Rather, when a wing is being pulled forward through the air, it tends to assume laminar flow on both sides of the wing. (In fact, if you don't have laminar flow, you are stalling.) It's not Bernoulli that generates the lift, but rather that the laminar flow forces the air that's going over the top of the wing to bend downward, and it gets thrust down below the aircraft. I can't do a diagram in text, but imagine two airflows coming off a wing... the bottom airflow goes more or less straight back, but the airflow from the wing top is coming down at an angle, and thrusts well below the plane as a whole.

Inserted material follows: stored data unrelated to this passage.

-- ==== Sys2Proof/Proofs/Ticks.lean ====
section
/-! PROOF. Row TICK (R35, R37, R40): its parts put together. -/

namespace Sys2Proof.Machine

section Ticks

variable {s : State}

/-! ### The parts of a tick -/

/-- The state after the slots' part of a tick. -/
def tickedSlots (s : State) : State := tickSlots (tickTime s)

/-- The state after the ring's part. -/
def tickedRing (s : State) : State := tickRing s.ring (tickedSlots s)

theorem exec_tick (hl : s.live = true) : exec .tick s = .next (alertCheck (tickDrain (tickedRing s))) :=
  event_of_live tickBeat s hl

theorem unsampled_ticked (s : State) : Unsampled (tickedSlots s) (alertCheck (tickDrain (tickedRing s))) :=
  ((unsampled_tickRing s.ring _).trans (unsampled_tickDrain _)).trans (unsampled_alertCheck _)

theorem tickedSlots_sameCounting (s : State) : SameCounting (tickTime s) (tickedSlots s) := by
  rw [tickedSlots]
  exact tickSlots_sameCounting (tickTime s)

theorem ticked_chan (s : State) (c : ChanId) :
    ((alertCheck (tickDrain (tickedRing s))).chan c).bank = (s.chan c).bank ∧
      ((alertCheck (tickDrain (tickedRing s))).chan c).count = (s.chan c).count ∧
      ((alertCheck (tickDrain (tickedRing s))).chan c).stats.counted = (s.chan c).stats.counted ∧
      ((alertCheck (tickDrain (tickedRing s))).chan c).stats.fires = (s.chan c).stats.fires := by
  have hcounting := tickedSlots_sameCounting s
  have hafter := (unsampled_ticked s).chan c
  generalize tickedSlots s = u at hcounting hafter
  rw [hafter]
  exact ⟨hcounting.bank c, hcounting.count c, hcounting.counted c, hcounting.fires c⟩

theorem ticked_tag (s : State) (u : WTag) : (alertCheck (tickDrain (tickedRing s))).tag u = (tickedRing s).tag u := by
  simp [State.tag]

theorem mem_alertCheck_outbox {b : Beat} {u : State} (h : b ∈ u.outbox) : b ∈ (alertCheck u).outbox := by
  unfold alertCheck
  cases u.alertDue with
  | none => exact h
  | some k => exact List.mem_append_left _ h

/-! ### The slots (R76, R85) -/

theorem expires_aged_iff {x : Slot} (h : x.isLive = true) (w : BitVec 16) :
    expires w x.aged = true ↔ w ≠ 0 ∧ w.toNat ≤ (agedBy1 x.age).toNat := by
  rw [expires, Slot.aged_isLive, h, Slot.aged_live h, satInc_eq]
  simp

theorem expires_aged_of_not_live {x : Slot} (h : x.isLive = false) (w : BitVec 16) : expires w x.aged = false := by
  rw [expires, Slot.aged_isLive, h]
  rfl

/-- The saturated age reaches a limit exactly when the age and one does. -/
theorem le_agedBy1_iff (w a : BitVec 16) : w.toNat ≤ (agedBy1 a).toNat ↔ w.toNat ≤ a.toNat + 1 := by
  have hw := w.isLt
  unfold agedBy1
  split_ifs with h
  · subst h
    show w.toNat ≤ 65535 ↔ w.toNat ≤ 65535 + 1
    omega
  · have ha : a.toNat ≠ 65535 := fun e => h (BitVec.eq_of_toNat_eq e)
    have := a.isLt
    rw [BitVec.toNat_add, show (1 : BitVec 16).toNat = 1 from rfl, Nat.mod_eq_of_lt (by omega)]

theorem tickedSlots_closes (hs : s.poolOk) :
    Closes .expired (slotIds.filter fun i => expires s.watchLimit (s.slot i).aged) (ageSlots (tickTime s)) (tickedSlots s) ∧
      (tickedSlots s).dev.slotsExpired = s.dev.slotsExpired +
        BitVec.ofNat 32 (slotIds.countP fun i => expires s.watchLimit (s.slot i).aged) := by
  have hpool : (tickTime s).poolOk := hs
  have hslot (i : SlotId) : (tickTime s).slot i = s.slot i := rfl
  have hlimit : (tickTime s).watchLimit = s.watchLimit := rfl
  have hdev : (tickTime s).dev = s.dev := rfl
  obtain ⟨hcloses, hcount⟩ := tickSlots_closes hpool
  simp only [hslot, hlimit, hdev] at hcloses hcount
  rw [tickedSlots, hcount]
  exact ⟨hcloses, rfl⟩
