-- ==== Sys2Proof/Syntax.lean ====
section
/-! DEFINITION. The commands: one constructor for each row of the table of operations and events. -/

namespace Sys2Proof
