-- ==== Sys2Proof/Machine/RegTable.lean ====
section
/-! DEFINITION. Every module register of the spec's register maps: address, fields, access codes,
reset values and ranges (00 R9-R11, 01 R23, and the map named beside each row). -/

namespace Sys2Proof.Machine

/-- Access codes (R10). Reserved bits are those no field covers. -/
inductive Acc where
  | rw | ro | wo | w1c | w1s | rc | rwl
  deriving DecidableEq, Repr

/-- A field `[hi:lo]`, its reset value and the values a write may give it (R11). -/
structure Field where
  name : String
  hi : Nat
  lo : Nat
  acc : Acc
  reset : Nat
  min : Nat
  max : Nat
  deriving DecidableEq, Repr

/-- A field with no stated range. -/
def fd (name : String) (hi lo : Nat) (acc : Acc) (reset : Nat := 0) : Field :=
  ⟨name, hi, lo, acc, reset, 0, 2 ^ (hi + 1 - lo) - 1⟩

/-- A field with a stated range. -/
def fr (name : String) (hi lo : Nat) (acc : Acc) (reset min max : Nat) : Field :=
  ⟨name, hi, lo, acc, reset, min, max⟩

/-- A register or an array of registers: its address and, outermost first, stride and count of
each index. -/
structure RegRow where
  base : Nat
  dims : List (Nat × Nat)
  fields : List Field
  deriving DecidableEq, Repr

/-- The module registers by name (R13, R23). -/
inductive Reg where
  | rstCause | rstCmd | rstBlkctl | rstIdleto | rstWdog | rstHbeat | rstCsver | rstCsctl
  | rstCsaddr | rstCsstat | rstCoresvc | rstCorespare | rstCoredeconf | rstRtycfg | rstRtystat
  | clkValid0 | clkValid1 | clkLoss | pwrCtl | pwrStat | pwrLease0 | pwrLease1 | pwrGatereq
  | fltRec | fltAddr | fltTsec | fltTns | fltInfo | fltCtl | fltPend0 | fltPend1 | fltFatal
  | fltFcfg | fltRoute | fltProute | fltPrec | fltPaddr | fltPtsec | fltPtns | fltPinfo | pmcCtl
  | pmcCnt | pmcOwn | pmcSctl | pmcSbuf | pmcGctl | pmcGbuf | pmcGmask0 | pmcGmask1 | pmcGstat
  | potBase | potCmd | potCmdstat | potSxroot | potPfdis | potTs1 | potTs2 | potTh | trlRdwin
  | trlAckto | trlAbto | trlOut | trlLatecnt | trlCtxbase | trlDtbase | trlTerm | trlLbase
  | trlPcfg | trlPstat | trlPgen | trlAq | trlPoola | trlPoolb | trlPortst | trlPlink | trlParb
  | trlPc0 | trlMmioto | scnCtl | scnStat | scnEpoch | scnEpcfg | scnPriv | scnJcfg | scnBklg
  | sveStat | gntKsbase | gntStat | gntInst | gntPslot | mcCfg | mcScrub | mcErrcnt | mcDevmark
  | mcTemp | mcTrain | cfmStcs | cfmStcn | cfmChg | cfmStat | sveJring | sveCring | sveBind
  | gntJring | gntCring | gntBind
  deriving DecidableEq, Repr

In other words, what's actually happening is that the plane is pushing enough air downward, at a high enough velocity, to hold itself up.

This is separate from propulsion. The prop or turbine pushing the air backward moves the plane forward. The wings generate lift, by deflecting air downward over their top surfaces. A few planes, like the Harrier, mix the concepts up and sometimes use the engine thrust to generate lift (for carrier landings, in that specific case), but typically the engine is throwing air out the back to move forward, and the wings are throwing air downward to hold the plane up against gravity.

Malor wrote:

Rather, when a wing is being pulled forward through the air, it tends to assume laminar flow on both sides of the wing. (In fact, if you don't have laminar flow, you are stalling, and probably falling out of the air.) It's not Bernoulli that generates the lift, but rather that the laminar flow forces the air that's going over the top of the wing to bend downward, and it gets thrust down below the aircraft. I can't do a diagram in text, but imagine two airflows coming off a wing... the bottom airflow goes more or less straight back, but the airflow from the wing top is coming down at an angle, and thrusts well below the plane as a whole.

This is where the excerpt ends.